■ Problem to work on: Of all the entries below, retype only the lines from the one with "def q2 : Req := ⟨.p2, 9, true⟩" through the one with "([.create q1 (2", exactly as they appear.

++++++++

-- ==== Sys2Proof/Tests/Slice0.lean ====
section
/-! SUPPORT. Tests: ill-formed commands, the worked values of the spec, single commands on small states, and for each
statement states that meet its hypotheses, clause by clause, at the ends of their ranges. -/

namespace Sys2Proof.Tests

set_option Elab.async false

open Sys2Proof Sys2Proof.Machine

/-! ### Well-formedness: one ill-formed term for each check -/

def q1 : Req := ⟨.p1, 7, true⟩
def q2 : Req := ⟨.p2, 9, true⟩
def long : List Byte := List.replicate 251 0x41
def stn (number attempts : Nat) (name : List Byte) (channels : List Nat) : StationArgs :=
  ⟨number, name, true, true, false, channels, attempts⟩
def chn (tx rx use startHour endHour : Nat) : ChannelArgs := ⟨tx, rx, use, startHour, endHour, false⟩
def box (name : List Byte) (south north west east : Int) : AreaArgs := ⟨name, south, north, west, east⟩
def sch (station channel start duration mode : Nat) : ScheduleArgs := ⟨station, channel, start, duration, mode, true⟩
def hdr (count code : Nat) (check : Bool := true) : RxHeader := ⟨check, 0, count, code, true⟩
def frm (kind used len : Nat) : RxFrame := ⟨true, 0, kind, used, List.replicate len 0⟩
def big : Int := 2 ^ 31

theorem test_wellFormed_refuses_message_operands :
    ([.create q1 (2 ^ 24) 0, .create q1 0 256, .append q1 (2 ^ 16) [], .append q1 0 long, .submit q1 (2 ^ 16),
      .withdraw q1 (2 ^ 16), .delete q1 (2 ^ 16), .list q1 256 0 0, .list q1 0 256 0, .list q1 0 0 (2 ^ 16),
      .read q1 (2 ^ 16) 0 0, .read q1 0 (2 ^ 16) 0, .read q1 0 0 256, .keepSet q1 (2 ^ 16),
      .keepClear q1 (2 ^ 16)] : List Instr).all (fun c => !c.wellFormed) = true := by decide +kernel

theorem test_wellFormed_refuses_table_operands :
    ([.stationSet q1 256 (stn 0 0 [] []), .stationSet q1 0 (stn (2 ^ 24) 0 [] []), .stationSet q1 0 (stn 0 256 [] []),
      .stationSet q1 0 (stn 0 0 long []), .stationSet q1 0 (stn 0 0 [] [256]),
      .stationSet q1 0 (stn 0 0 [] (List.replicate 251 0)), .stationClear q1 256, .stationGet q1 256,
      .holdStation q1 (2 ^ 24), .releaseStation q1 (2 ^ 24), .channelSet q1 256 (chn 0 0 0 0 0),
      .channelSet q1 0 (chn (2 ^ 24) 0 0 0 0), .channelSet q1 0 (chn 0 (2 ^ 24) 0 0 0), .channelSet q1 0 (chn 0 0 256 0 0),
      .channelSet q1 0 (chn 0 0 0 256 0), .channelSet q1 0 (chn 0 0 0 0 256), .channelClear q1 256,
      .channelDisable q1 256, .channelEnable q1 256, .channelGet q1 256, .position q1 big 0, .position q1 0 (-big - 1),
      .areaSet q1 256 (box [] 0 0 0 0), .areaSet q1 0 (box long 0 0 0 0), .areaSet q1 0 (box [] big 0 0 0),
      .areaSet q1 0 (box [] 0 big 0 0), .areaSet q1 0 (box [] 0 0 big 0), .areaSet q1 0 (box [] 0 0 0 big),
      .areaClear q1 256, .areaGet q1 256, .callNow q1 (2 ^ 24), .watchStation q1 (some (2 ^ 24))] : List Instr).all
      (fun c => !c.wellFormed) = true := by decide +kernel

theorem test_wellFormed_refuses_schedule_and_catch_operands :
    ([.acceptSet q1 256 0 0, .acceptSet q1 0 256 0, .acceptSet q1 0 0 256, .scheduleSet q1 256 (sch 0 0 0 0 0),
      .scheduleSet q1 0 (sch 256 0 0 0 0), .scheduleSet q1 0 (sch 0 256 0 0 0), .scheduleSet q1 0 (sch 0 0 (2 ^ 16) 0 0),
      .scheduleSet q1 0 (sch 0 0 0 256 0), .scheduleSet q1 0 (sch 0 0 0 0 256), .scheduleClear q1 256,
      .scheduleGet q1 256, .bulletinRegister q1 256, .speciesSet q1 256 [0, 0, 0] 0, .speciesSet q1 0 [0, 0] 0,
      .speciesSet q1 0 [0, 0, 0] (2 ^ 32), .speciesClear q1 256, .speciesGet q1 256, .factorSet q1 [0, 0] 0 0,
      .factorSet q1 [0, 0, 0] 256 0, .factorSet q1 [0, 0, 0] 0 (2 ^ 16), .factorClear q1 [] 0,
      .factorClear q1 [0, 0, 0] 256, .factorGet q1 256, .postCatch q1 (2 ^ 16) [0, 0, 0] 0 0 0, .postCatch q1 0 [0] 0 0 0,
      .postCatch q1 0 [0, 0, 0] 256 0 0, .postCatch q1 0 [0, 0, 0] 0 (2 ^ 32) 0, .postCatch q1 0 [0, 0, 0] 0 0 256,
      .reportTimeSet q1 (2 ^ 16), .tally q1 256] : List Instr).all (fun c => !c.wellFormed) = true := by decide +kernel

++++++++

■ Task response:
def q2 : Req := ⟨.p2, 9, true⟩
def long : List Byte := List.replicate 251 0x41
def stn (number attempts : Nat) (name : List Byte) (channels : List Nat) : StationArgs :=
  ⟨number, name, true, true, false, channels, attempts⟩
def chn (tx rx use startHour endHour : Nat) : ChannelArgs := ⟨tx, rx, use, startHour, endHour, false⟩
def box (name : List Byte) (south north west east : Int) : AreaArgs := ⟨name, south, north, west, east⟩
def sch (station channel start duration mode : Nat) : ScheduleArgs := ⟨station, channel, start, duration, mode, true⟩
def hdr (count code : Nat) (check : Bool := true) : RxHeader := ⟨check, 0, count, code, true⟩
def frm (kind used len : Nat) : RxFrame := ⟨true, 0, kind, used, List.replicate len 0⟩
def big : Int := 2 ^ 31

theorem test_wellFormed_refuses_message_operands :
    ([.create q1 (2 ^ 24) 0, .create q1 0 256, .append q1 (2 ^ 16) [], .append q1 0 long, .submit q1 (2 ^ 16),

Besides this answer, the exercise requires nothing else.